-- ==== Sys2Proof/Laws/FrameControlPort.lean ====
section
/-! SUPPORT. The frames of the operations of Machine/ControlPort.lean: the parts that each may change. -/

namespace Sys2Proof.Machine

set_option Elab.async false

theorem setHalf_within {F : Part → Bool} {s : State} (hF : Part.All F [.cp]) {a1 : State} (a2) (a3) (a4) (k1 :
    s.Within F a1) :
    s.Within F (State.setHalf a1 a2 a3 a4) := by
  unfold State.setHalf
  refine within_cp (hF.one rfl) ?_
  with_reducible assumption

theorem keepStalled_within {F : Part → Bool} {s : State} (hF : Part.All F [.cp]) {a1 : State} (a2) (k1 : s.Within F
    a1) :
    s.Within F (State.keepStalled a1 a2) := by
  unfold State.keepStalled
  refine within_cp (hF.one rfl) ?_
  with_reducible assumption

theorem lockWrite_within {F : Part → Bool} {s : State} (hF : Part.All F [.blocks, .hdrs, .irq]) {a1 : State} (a2) (a3)
    (k1 : s.Within F a1) :
    s.Within F (State.lockWrite a1 a2 a3) := by
  unfold State.lockWrite
  extract_lets +onlyGivenNames y0
  have h1 : ∀ z0, s.Within F (y0 z0) := by
    unfold y0
    intro x2
    apply updHdr_within (hF.mono rfl)
    with_reducible assumption
  split
  · rename_i x3 e4
    refine within_ite (fun _ => ?_) (fun _ => ?_)
    · apply h1
    · with_reducible assumption
  · rename_i x5 e6
    refine within_ite (fun _ => ?_) (fun _ => ?_)
    · apply h1
    · refine within_ite (fun _ => ?_) (fun _ => ?_)
      · with_reducible assumption
      · apply seq_within (hF.mono rfl)
        apply h1
  · rename_i x7 e8
    refine within_ite (fun _ => ?_) (fun _ => ?_)
    · apply h1
    · refine within_ite (fun _ => ?_) (fun _ => ?_)
      · with_reducible assumption
      · apply h1

theorem logRefusal_within {F : Part → Bool} {s : State} (hF : Part.All F [.regs]) {a1 : State} (a2) (a3) (a4) (k1 :
    s.Within F a1) :
    s.Within F (State.logRefusal a1 a2 a3 a4) := by
  unfold State.logRefusal
  extract_lets +onlyGivenNames y0
  have h1 : s.Within F y0 := by
    unfold y0
    refine putFlag_within (hF.mono rfl) (not_configured rfl) ?_
    refine put_within (hF.mono rfl) (not_configured rfl) ?_
    with_reducible assumption
  extract_lets +onlyGivenNames y2
  have h3 : s.Within F y2 := by
    unfold y2
    refine putFlag_within (hF.mono rfl) (not_configured rfl) ?_
    refine put_within (hF.mono rfl) (not_configured rfl) ?_
    with_reducible assumption
  extract_lets +onlyGivenNames y4
  have h5 : s.Within F y4 := by
    unfold y4
    refine within_ite (fun _ => ?_) (fun _ => ?_)
    · with_reducible assumption
    · refine put_within (hF.mono rfl) (not_configured rfl) ?_
      refine putFlag_within (hF.mono rfl) (not_configured rfl) ?_
      with_reducible assumption
  refine bump_within (hF.mono rfl) (not_configured rfl) ?_
  with_reducible assumption

theorem afterRead_within {F : Part → Bool} {s : State} (hF : Part.All F [.config, .regs]) {a1 : State} (a2) (a3) (a4)
    (k1 : s.Within F a1) :
    s.Within F (State.afterRead a1 a2 a3 a4) := by
  unfold State.afterRead
  extract_lets +onlyGivenNames y0
  extract_lets +onlyGivenNames y1
  have h2 : s.Within F y1 := by
    unfold y1
    refine within_ite (fun _ => ?_) (fun _ => ?_)
    · with_reducible assumption
    · refine setReg_within (hF.mono rfl) (fun _ => hF.one rfl) ?_
      with_reducible assumption
  extract_lets +onlyGivenNames y3
  have h4 : s.Within F y3 := by
    unfold y3
    split
    · rename_i x5
      refine put_within (hF.mono rfl) (not_configured rfl) ?_
      with_reducible assumption
    · rename_i x6
      refine put_within (hF.mono rfl) (not_configured rfl) ?_
      with_reducible assumption
    · rename_i x7 e8 e9
      with_reducible assumption
  refine within_ite (fun _ => ?_) (fun _ => ?_)
  · refine within_free ?_
    with_reducible assumption
  · with_reducible assumption

theorem lockTimeout_within {F : Part → Bool} {s : State} (hF : Part.All F [.blocks, .hdrs, .irq]) {a1 : State} (a2)
    (k1 : s.Within F a1) :
    s.Within F (State.lockTimeout a1 a2) := by
  unfold State.lockTimeout
  refine within_ite (fun _ => ?_) (fun _ => ?_)
  · apply seq_within (hF.mono rfl)
    apply updHdr_within (hF.mono rfl)
    with_reducible assumption
  · with_reducible assumption

theorem ownerWrite_within {F : Part → Bool} {s : State} (hF : Part.All F [.blocks, .hdrs, .irq]) {a1 : State} (a2)
    (a3) (k1 : s.Within F a1) :
    s.Within F (State.ownerWrite a1 a2 a3) := by
  unfold State.ownerWrite
  refine within_ite (fun _ => ?_) (fun _ => ?_)
  · apply seq_within (hF.mono rfl)
    with_reducible assumption
  · refine within_ite (fun _ => ?_) (fun _ => ?_)
    · with_reducible assumption
    · apply updHdr_within (hF.mono rfl)
      with_reducible assumption

theorem headerRead_within {F : Part → Bool} {s : State} (hF : Part.All F [.hdrs]) {a1 : State} (a2) (a3) (k1 :
    s.Within F a1) :
    s.Within F (State.headerRead a1 a2 a3).1 := by
  unfold State.headerRead
  refine within_pair_fst ?_
  refine within_ite (fun _ => ?_) (fun _ => ?_)
  · refine updHdr_bits (hF.mono rfl) (fun _ => rfl) ?_
    with_reducible assumption
  · with_reducible assumption

theorem ctlWrite_within {F : Part → Bool} {s : State} (hF : Part.All F [.config, .regs, .blocks, .hdrs, .irq, .qeng,
    .crown, .fab, .frames, .ctx, .digest, .bignum, .rng, .custody, .key, .dma, .clk, .perf]) {a1 : State} (a2) (a3)
    (k1 : s.Within F a1) :
    s.Within F (State.ctlWrite a1 a2 a3) := by
  unfold State.ctlWrite
  extract_lets +onlyGivenNames y0
  have h1 : s.Within F y0 := by
    unfold y0
    refine within_ite (fun _ => ?_) (fun _ => ?_)
    · apply softReset_within (hF.mono rfl)
      with_reducible assumption
    · with_reducible assumption
  refine within_ite (fun _ => ?_) (fun _ => ?_)
  · apply enWrite_within (hF.mono rfl)
    with_reducible assumption
  · with_reducible assumption

theorem fenceForce_within {F : Part → Bool} {s : State} (hF : Part.All F [.tile, .regs, .blocks, .hdrs, .irq, .qeng,
    .crown, .fab, .frames, .ctx, .digest, .bignum, .rng, .key, .dma, .pwr, .perf, .finishes]) {a1 : State} (a2) (k1 :
    s.Within F a1) :
    s.Within F (State.fenceForce a1 a2) := by
  unfold State.fenceForce
  refine within_ite (fun _ => ?_) (fun _ => ?_)
  · refine within_ite (fun _ => ?_) (fun _ => ?_)
    · apply tileFence_within (hF.mono rfl)
      with_reducible assumption
    · apply seq_within (hF.mono rfl)
      with_reducible assumption
  · refine within_ite (fun _ => ?_) (fun _ => ?_)
    · apply fenceBlock_within (hF.mono rfl)
      with_reducible assumption
    · with_reducible assumption

theorem wordWrite_within {F : Part → Bool} {s : State} (hF : Part.All F [.tile, .config, .regs, .blocks, .hdrs, .irq,
    .qeng, .crown, .fab, .frames, .ctx, .epoch, .digest, .bignum, .rng, .custody, .key, .dma, .hb, .clk, .pwr, .tamp,
    .perf, .wrap, .finishes]) {a1 : State} (a2) (a3) (a4) (k1 : s.Within F a1) :
    s.Within F (State.wordWrite a1 a2 a3 a4) := by
  unfold State.wordWrite
  refine within_ite (fun _ => ?_) (fun _ => ?_)
  · with_reducible assumption
  · split
    · rename_i x0 e1
      with_reducible assumption
    · rename_i x2 x3 x4 x5 e6
      refine within_ite (fun _ => ?_) (fun _ => ?_)
      · apply writeReg_within (hF.mono rfl)
        with_reducible assumption
      · apply writeReg_within (hF.mono rfl)
        with_reducible assumption

theorem noRsp_within {F : Part → Bool} {s : State} (hF : Part.All F [.cp]) {a1 : State} (k1 : s.Within F a1) :
    s.Within F (State.noRsp a1) := by
  unfold State.noRsp
  refine within_cp (hF.one rfl) ?_
  with_reducible assumption

theorem respondP_within {F : Part → Bool} {s : State} (hF : Part.All F [.cp]) {a1 : State} (a2) (a3) (a4) (k1 :
    s.Within F a1) :
    s.Within F (State.respond' a1 a2 a3 a4) := by
  unfold State.respond'
  refine within_cp (hF.one rfl) ?_
  with_reducible assumption

theorem rspFirst_within {F : Part → Bool} {s : State} (hF : Part.All F [.cp]) {a1 : State} (a2) (k1 : s.Within F a1) :
    s.Within F (State.rspFirst a1 a2) := by
  unfold State.rspFirst
  refine within_cp (hF.one rfl) ?_
  with_reducible assumption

• What is required:
Check each line above for the string "custody" and copy those that have it.

• Result:
    .crown, .fab, .frames, .ctx, .digest, .bignum, .rng, .custody, .key, .dma, .clk, .perf]) {a1 : State} (a2) (a3)
    .qeng, .crown, .fab, .frames, .ctx, .epoch, .digest, .bignum, .rng, .custody, .key, .dma, .hb, .clk, .pwr, .tamp,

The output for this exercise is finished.